-- ==== Sys2Proof/Laws/Ops.lean ====
section
/-! SUPPORT. Everything each shared operation can do, said once. -/

namespace Sys2Proof.Machine

theorem advance_eq (s : State) : advance s = .next (s.setPc (s.pc + 4)) := rfl

theorem redirect_eq (s : State) (a : Word) : redirect s a = .next (s.setPc a) := rfl

@[simp] theorem withChecked_ok (v : Word) (k : Word → Result) : withChecked (.ok v) k = k v := rfl

@[simp] theorem withChecked_error (f : Fault) (k : Word → Result) : withChecked (.error f) k = .fault f := rfl

/-- A checked value either is there and the instruction goes on, or is a fault and the instruction ends (R62 step 2). -/
theorem withChecked_cases (r : Except Fault Word) (k : Word → Result) :
    (∃ v, r = .ok v ∧ withChecked r k = k v) ∨ (∃ f, r = .error f ∧ withChecked r k = .fault f) := by
  cases r with
  | ok v => exact .inl ⟨v, rfl, rfl⟩
  | error f => exact .inr ⟨f, rfl, rfl⟩

/-- Everything a data read can do (R31). -/
theorem memRead_cases (s : State) (a : Word) :
    (∃ v, s.memRead a = .ok v ∧ aligned a ∧ s.mem.readWord s.params.byteOrder a = some v ∧ s.memFault a = false) ∨
    (s.memRead a = .error (.addressFault a) ∧ s.memFault a = true) := by
  unfold State.memRead State.memFault
  by_cases ha : aligned a
  · cases hv : s.mem.readWord s.params.byteOrder a with
    | none => exact .inr ⟨if_pos ha, by rw [decide_eq_true ha]; rfl⟩
    | some v => exact .inl ⟨v, if_pos ha, ha, rfl, by rw [decide_eq_true ha]; rfl⟩
  · exact .inr ⟨if_neg ha, by rw [decide_eq_false ha]; rfl⟩

/-- MEM_FAULT holds on every misaligned address (R35). -/
theorem memFault_misaligned (s : State) {a : Word} (h : ¬ aligned a) : s.memFault a = true := by
  rw [State.memFault, decide_eq_false h]
  rfl

/-- A data read is decided by data memory and the byte order alone. -/
theorem memRead_congr {s t : State} (hm : t.mem = s.mem) (hp : t.params = s.params) (a : Word) :
    t.memRead a = s.memRead a := by
  simp only [State.memRead, hm, hp]

/-- Both ends of a conditional branch (R82). -/
theorem branchIf_cases (c : Bool) (imm : Imm16) (s : State) :
    (c = true ∧ branchIf c imm s = .next (s.setPc (branchTarget s.params.branchConv s.pc imm))) ∨
    (c = false ∧ branchIf c imm s = .next (s.setPc (s.pc + 4))) := by
  cases c
  · exact .inr ⟨rfl, rfl⟩
  · exact .inl ⟨rfl, rfl⟩

/-- Everything SYSCALL can do (R130, R164 b, R39). -/
theorem execSyscall_cases (s : State) :
    (∃ e, hostAnswer s = .returned e ∧
      execSyscall s = .next ((applyHostEffect (consumeAnswer s) e).setPc (e.redirect.getD (s.pc + 4)))) ∨
    (∃ info left, hostAnswer s = .fault info left ∧ execSyscall s = .fault (.syscallFault info left)) ∨
    (∃ left, hostAnswer s = .endsRun left ∧ execSyscall s = .refused (.runEndedByHost (callNumber s) left)) ∨
    (hostAnswer s = .changesImem ∧ execSyscall s = .refused (.imemChanged (callNumber s))) := by
  unfold execSyscall
  cases h : hostAnswer s with
  | returned e =>
    refine .inl ⟨e, rfl, ?_⟩
    cases hr : e.redirect with
    | none => simp only [hr, advance_eq, applyHostEffect_pc, consumeAnswer_pc, Option.getD_none]
    | some a => simp only [hr, redirect_eq, Option.getD_some]
  | fault info left => exact .inr (.inl ⟨info, left, rfl, rfl⟩)
  | endsRun left => exact .inr (.inr (.inl ⟨left, rfl, rfl⟩))
  | changesImem => exact .inr (.inr (.inr ⟨rfl, rfl⟩))

/-- Everything the fetch can do, in the order of R147. -/
theorem fetch_cases (e : Enc) (s : State) :
    (∃ w i, aligned s.pc ∧ s.fetchWord = some w ∧ decodeWord e w = .ok i ∧ fetch e s = .ok i) ∨
    (¬ aligned s.pc ∧ fetch e s = .error (.fault (.fetchMisaligned s.pc))) ∨
    (aligned s.pc ∧ s.fetchWord = none ∧ fetch e s = .error (.refused (.endOfProgram s.pc))) ∨
    (∃ w r, aligned s.pc ∧ s.fetchWord = some w ∧ decodeWord e w = .error r ∧
      fetch e s = .error (.fault (.illegalInstruction w))) := by
  unfold fetch
  by_cases ha : aligned s.pc
  · cases hw : s.fetchWord with
    | none => exact .inr (.inr (.inl ⟨ha, rfl, by simp [ha]⟩))
    | some w =>
      cases hd : decodeWord e w with
      | ok i => exact .inl ⟨w, i, ha, rfl, hd, by simp [ha, hd]⟩
      | error r => exact .inr (.inr (.inr ⟨w, r, ha, rfl, hd, by simp [ha, hd, raise]⟩))
  · exact .inr (.inl ⟨ha, by simp [ha, raise]⟩)

/-- The step is the one of ENC_SPEC. -/
theorem step_eq (s : State) : step s = stepWith encSpec s := rfl

/-- The machine's own step is no further case beside the steps under every ENC. -/
theorem stepWith_of_step {e : Enc} {s t : State} (h : stepWith e s = .next t ∨ (e = encSpec ∧ step s = .next t)) :
    stepWith e s = .next t := by
  obtain h | ⟨rfl, h⟩ := h
  · exact h
  · exact h

/-- A step that answers a next state ran a decoded instruction. -/
theorem stepWith_next {e : Enc} {s t : State} (h : stepWith e s = .next t) :
    ∃ w i, aligned s.pc ∧ s.fetchWord = some w ∧ decodeWord e w = .ok i ∧ exec i s = .next t := by
  obtain ⟨w, i, ha, hw, hd, hf⟩ | ⟨-, hf⟩ | ⟨-, -, hf⟩ | ⟨w, r, -, -, -, hf⟩ := fetch_cases e s <;>
    rw [stepWith, hf] at h
  · exact ⟨w, i, ha, hw, hd, h⟩
  all_goals cases h

end Sys2Proof.Machine
end

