theorem witness_DataReadFaultsExactlyOnMemFault :
    ¬ aligned 0x10010001 ∧ withData.memFault 0x10010001 = true ∧ withData.memFault 0x1001000C = true ∧
    withData.memFault 0xFFFFFFFC = true ∧ withData.memFault 0x10010008 = false := by decide

theorem witness_ReservedStatusBitsAreKept :
    (∃ t, exec (.lockon 1 2 3) plain = .next t) ∧ Instr.dest? (.lockon 1 2 3) ≠ some 27 ∧
    Flag.callbase ≠ .carry ∧ Flag.callbase ≠ .overflow ∧
    ((2 = 2 ∨ 2 = 3 ∨ 9 ≤ 2) ∧ (3 = 2 ∨ 3 = 3 ∨ 9 ≤ 3) ∧ (9 = 2 ∨ 9 = 3 ∨ 9 ≤ 9) ∧ (31 = 2 ∨ 31 = 3 ∨ 9 ≤ 31)) :=
  ⟨⟨_, rfl⟩, by decide⟩

/-- DANGER and CALLBASE both set before and after. -/
theorem witness_DangerIsNeverSetNorCallbaseClearedByRole :
    ∃ t, exec (.callbase 1) plain = .next t ∧ Instr.dest? (.callbase 1) ≠ some 27 ∧ t.getFlag .danger = true ∧
      plain.getFlag .callbase = true :=
  ⟨_, rfl, by decide, by decide, by decide⟩

theorem witness_CheckedAddFaultsExactlyOnOverflow :
    fits ((0x7FFFFFFE : Word).toInt + (1 : Word).toInt) ∧ ¬ fits ((0x7FFFFFFF : Word).toInt + (1 : Word).toInt) ∧
    ¬ fits ((0x80000000 : Word).toInt + (0xFFFFFFFF : Word).toInt) := by decide

theorem witness_CheckedSubFaultsExactlyOnOverflow :
    fits ((0x80000001 : Word).toInt - (1 : Word).toInt) ∧ ¬ fits ((0x80000000 : Word).toInt - (1 : Word).toInt) ∧
    ¬ fits ((0 : Word).toInt - (0x80000000 : Word).toInt) := by decide

theorem witness_CheckedDivRoundsTowardZero :
    (0 : Word) = 0 ∧ (0xFFFFFFFF : Word) ≠ 0 ∧ ¬ ((0x80000001 : Word) = 0x80000000 ∧ (0xFFFFFFFF : Word) = 0xFFFFFFFF) := by
  decide

theorem witness_SltAndShl1AreExact :
    (0x80000000 : Word).toInt < (0x7FFFFFFF : Word).toInt ∧ (5 : Word).toInt ≤ (5 : Word).toInt := by decide

theorem witness_BranchTargetFollowsItsConvention : aligned 0xFFFFFFFC := by decide

theorem witness_OnlyJumpRegisterMisalignsThePc :
    aligned plain.pc ∧ (∃ t, exec (.bne 1 2 0xFFFF) plain = .next t) ∧ Instr.mnemonic (.bne 1 2 0xFFFF) ≠ .jr ∧
    (∃ t, exec (.jr 1) plain = .next t) :=
  ⟨by decide, ⟨_, rfl⟩, by decide, ⟨_, rfl⟩⟩

theorem witness_StepsKeepThePcAligned :
    (∃ t, step (plain.withFetchWord 32 0x00200008) = .next t ∧ ¬ aligned t.pc) ∧
    ∃ t, step (atSyscall [.returned someEffect]) = .next t ∧ t.pc = 0x00400100 :=
  ⟨⟨_, rfl, by decide⟩, _, rfl, by decide⟩

theorem witness_OnlyTransfersRedirect :
    (∃ t, exec (.scan 1 0) plain = .next t) ∧ Instr.mnemonic (.scan 1 0) ∉ transfers :=
  ⟨⟨_, rfl⟩, by decide⟩

theorem witness_RegistersChangeOnlyByFieldOrRole :
    (∃ t, exec (.add 1 2 3) plain = .next t ∧ t.readReg 3 ≠ plain.readReg 3) ∧
    (∃ t, exec (.call 0) plain = .next t ∧ t.readReg 7 ≠ plain.readReg 7) ∧
    (∃ t, exec (.energize 1) plain = .next t ∧ t.readReg 25 ≠ plain.readReg 25) ∧
    ∃ t, exec (.boost 1 3) plain = .next t ∧ t.readReg 27 ≠ plain.readReg 27 :=
  ⟨⟨_, rfl, by decide⟩, ⟨_, rfl, by decide⟩, ⟨_, rfl, by decide⟩, _, rfl, by decide⟩

theorem witness_FaultsComeOnlyFromTheirInstructions :
    exec (.add 1 1 3) (plain.writeReg 1 0x40000000) = .fault .arithmeticOverflow ∧
    exec (.sub 3 1 3) (plain.writeReg 1 0x80000000) = .fault .arithmeticOverflow ∧
    exec (.addi 1 3 1) (plain.writeReg 1 0x7FFFFFFF) = .fault .arithmeticOverflow ∧
    exec (.deploybits 1 3 2) plain = .fault .divideByZero ∧
    exec (.lw 1 2 0) plain = .fault (.addressFault 5) ∧
    exec .syscall (atSyscall [.fault 1 someEffect]) = .fault (.syscallFault 1 someEffect) :=
  ⟨rfl, rfl, rfl, rfl, rfl, rfl⟩

theorem witness_OnlySyscallIsRefused :
    exec .syscall (atSyscall [.endsRun someEffect]) = .refused (.runEndedByHost 0xA5A50002 someEffect) ∧
    exec .syscall (atSyscall [.changesImem]) = .refused (.imemChanged 0xA5A50002) :=
  ⟨rfl, rfl⟩

theorem witness_ReasonCodesTellTheKindsApart : defaultParams.faultCode.wf := by decide

theorem witness_OnlyLoadsSeeDataMemory :
    (∃ t, exec (.boost 1 3) plain = .next t) ∧ exec (.deploybits 1 3 2) plain = .fault .divideByZero ∧
    (∃ t, exec (.lw 1 2 0) (withData.writeReg 1 0x10010000) = .next t) ∧
    exec (.lw 1 2 0) withData = .fault (.addressFault 5) :=
  ⟨⟨_, rfl⟩, rfl, ⟨_, rfl⟩, rfl⟩

theorem witness_AddResultOrOverflow :
    fits ((plain.readReg 1).toInt + (plain.readReg 2).toInt) ∧
    ¬ fits (((start [(1, 0x7FFFFFFF), (2, 1)]).readReg 1).toInt + ((start [(1, 0x7FFFFFFF), (2, 1)]).readReg 2).toInt) := by
  decide

theorem witness_SubResultOrOverflow :
    fits ((plain.readReg 1).toInt - (plain.readReg 2).toInt) ∧
    ¬ fits (((start [(1, 0x80000000), (2, 1)]).readReg 1).toInt - ((start [(1, 0x80000000), (2, 1)]).readReg 2).toInt) := by
  decide

theorem witness_AddiResultOrOverflow :
    fits ((plain.readReg 1).toInt + (0x8000 : Imm16).toInt) ∧
    ¬ fits (((start [(1, 0x7FFFFFFF)]).readReg 1).toInt + (1 : Imm16).toInt) := by decide

theorem witness_BitwiseResults :
    (2 : Reg) ≠ 3 ∧ (start [(2, 0xFFFFFFFF)]).readReg 2 = 0xFFFFFFFF ∧ (start [(2, 0)]).readReg 2 = 0 := by decide

theorem witness_SltResult :
    (plain.readReg 1).toInt < (plain.readReg 2).toInt ∧ (plain.readReg 2).toInt ≤ (plain.readReg 2).toInt := by decide

theorem witness_BranchesRedirectOnTheirCondition :
    plain.readReg 1 = plain.readReg 1 ∧ plain.readReg 1 ≠ plain.readReg 2 := by decide

theorem witness_CompareEqualBranchResult :
    plain.readReg 2 = plain.readReg 2 ∧ plain.readReg 2 ≠ plain.readReg 3 := by decide

theorem witness_AutoevadeJumpsOnDanger :
    (plain.readReg 27).getLsbD 7 = true ∧ ((plain.writeReg 27 0x17F).readReg 27).getLsbD 7 = false := by decide

theorem witness_LoadWordResultOrAddressFault :
    ((0x10010008 : Word) = (withData.writeReg 1 0x10010004).readReg 1 + (4 : Imm16).signExtend 32 ∧
      aligned 0x10010008 ∧ withData.mem.readWord withData.params.byteOrder 0x10010008 = some 0x12345678) ∧
    ((5 : Word) = withData.readReg 1 + (0 : Imm16).signExtend 32 ∧ ¬ aligned 5) ∧
    ((0xFFFFFFFC : Word) = withData.readReg 3 + (0xFFFC : Imm16).signExtend 32 ∧
      withData.mem.readWord withData.params.byteOrder 0xFFFFFFFC = none) := by decide

theorem witness_LockonResult :
    (0 : Word) = (if plain.readReg 1 = plain.readReg 2 then 1 else 0) ∧
    (1 : Word) = (if plain.readReg 1 = plain.readReg 1 then 1 else 0) := by decide

theorem witness_TransamResult :
    0 < ((plain.writeReg 25 1).readReg 25).toInt ∧ ¬ 0 < ((plain.writeReg 25 0).readReg 25).toInt ∧
    ¬ 0 < ((plain.writeReg 25 0x80000000).readReg 25).toInt ∧ (3 : Reg) ≠ 25 ∧ (3 : Reg) ≠ 27 := by decide

theorem witness_DeploybitsResultOrDivideByZero :
    plain.readReg 3 = 0 ∧ plain.readReg 2 ≠ 0 ∧ ¬ (plain.readReg 1 = 0x80000000 ∧ plain.readReg 2 = 0xFFFFFFFF) ∧
    ((start [(1, 0x80000000), (2, 0xFFFFFFFF)]).readReg 1 = 0x80000000 ∧
      (start [(1, 0x80000000), (2, 0xFFFFFFFF)]).readReg 2 = 0xFFFFFFFF) := by decide

theorem witness_ScanResult :
    plain.readReg 27 = (if (0 : Imm16) = 0 then plain.readReg 27 else 0) ∧
    (0 : Word) = (if (3 : Imm16) = 0 then plain.readReg 27 else if (3 : Imm16) = 1 then plain.readReg 25 else
      if (3 : Imm16) = 2 then plain.readReg 26 else 0) ∧
    plain.readReg 26 = (if (2 : Imm16) = 0 then plain.readReg 27 else if (2 : Imm16) = 1 then plain.readReg 25 else
      if (2 : Imm16) = 2 then plain.readReg 26 else 0) := by decide

theorem witness_SyscallDoesWhatTheHostAnswers :
    (atSyscall [.endsRun someEffect]).answers = .endsRun someEffect :: [] ∧
    hostAnswer (atSyscall [.returned someEffect]) = .returned someEffect ∧
    hostAnswer (atSyscall [.fault 1 someEffect]) = .fault 1 someEffect ∧
    hostAnswer (atSyscall [.endsRun someEffect]) = .endsRun someEffect ∧
    hostAnswer (atSyscall [.changesImem]) = .changesImem := by
  decide

end Sys2Proof.Tests
end

section
/-! SR bit by bit: what each register update keeps of SR, which of its bits each instruction writes by role, and the two
statements about the register file and SR that follow (10_state.md R11, R14, R17). -/

namespace Sys2Proof.Machine

/-! ## What the updates of State keep of SR -/

section
variable {s : State} {owned : List Nat} {before : Word}

theorem BitsKept.refl (w : Word) : BitsKept owned w w := fun _ _ => rfl

theorem BitsKept.writeReg (h : BitsKept owned before (s.readReg srReg)) {r : Reg} (hr : r ≠ srReg) (v : Word) :
    BitsKept owned before ((s.writeReg r v).readReg srReg) := by
  rwa [readReg_writeReg_ne s r srReg v hr.symm]

theorem BitsKept.spendEnergy (h : BitsKept owned before (s.readReg srReg)) :
    BitsKept owned before (s.spendEnergy.readReg srReg) := h.writeReg (by decide) _

theorem BitsKept.setFlag (h : BitsKept owned before (s.readReg srReg)) {f : Flag} (hf : f.bit ∈ owned) (b : Bool) :
    BitsKept owned before ((s.setFlag f b).readReg srReg) := by
  intro k hk
  have hne : k ≠ f.bit := fun e => hk (e ▸ hf)
  rw [sr_setFlag, srWithFlag_bit, if_neg hne]
  exact h k hk

theorem BitsKept.updateZN (h : BitsKept (0 :: 1 :: owned) before (s.readReg srReg)) (v : Word) :
    BitsKept (0 :: 1 :: owned) before ((s.updateZN v).readReg srReg) := by
  intro k hk
  obtain ⟨h0, h1⟩ : k ≠ 0 ∧ k ≠ 1 := ⟨fun e => hk (by simp [e]), fun e => hk (by simp [e])⟩
  rw [sr_updateZN, srWithZN_bit, if_neg h0, if_neg h1]
  exact h k hk

end

/-- A conditional branch, taken or not, keeps every register (R82). -/
theorem branchIf_keeps_readReg {c : Bool} {imm : Imm16} {s t : State} (h : branchIf c imm s = .next t) (r : Reg) :
    t.readReg r = s.readReg r := by
  obtain ⟨-, he⟩ | ⟨-, he⟩ := branchIf_cases c imm s <;> cases he.symm.trans h <;> rfl

/-! ## The bits of SR an instruction writes by role -/

/-- The bits of SR an instruction other than SYSCALL writes by role (R16), whatever its destination field. -/
def srBitsByRole : Instr → List Nat
  | .lw _ _ _ | .thrust _ _ _ | .scan _ _ | .boost _ _ => [0, 1]
  | .lockon _ _ _ => [0, 1, 5]
  | .shieldup _ => [4]
  | .transam _ _ => [0, 1, 6]
  | .deploybits _ _ _ => [0, 1, 7]
  | .callbase _ => [8]
  | _ => []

_Exercise directions_
Whenever the word "changesImem" shows up in a line of the entries above, copy that line.

_Answer to this exercise_
    (hostAnswer s = .changesImem ∧ execSyscall s = .refused (.imemChanged (callNumber s))) := by
  | changesImem => exact .inr (.inr (.inr ⟨rfl, rfl⟩))
    exec .syscall (atSyscall [.changesImem]) = .refused (.imemChanged 0xA5A50002) :=
    hostAnswer (atSyscall [.changesImem]) = .changesImem := by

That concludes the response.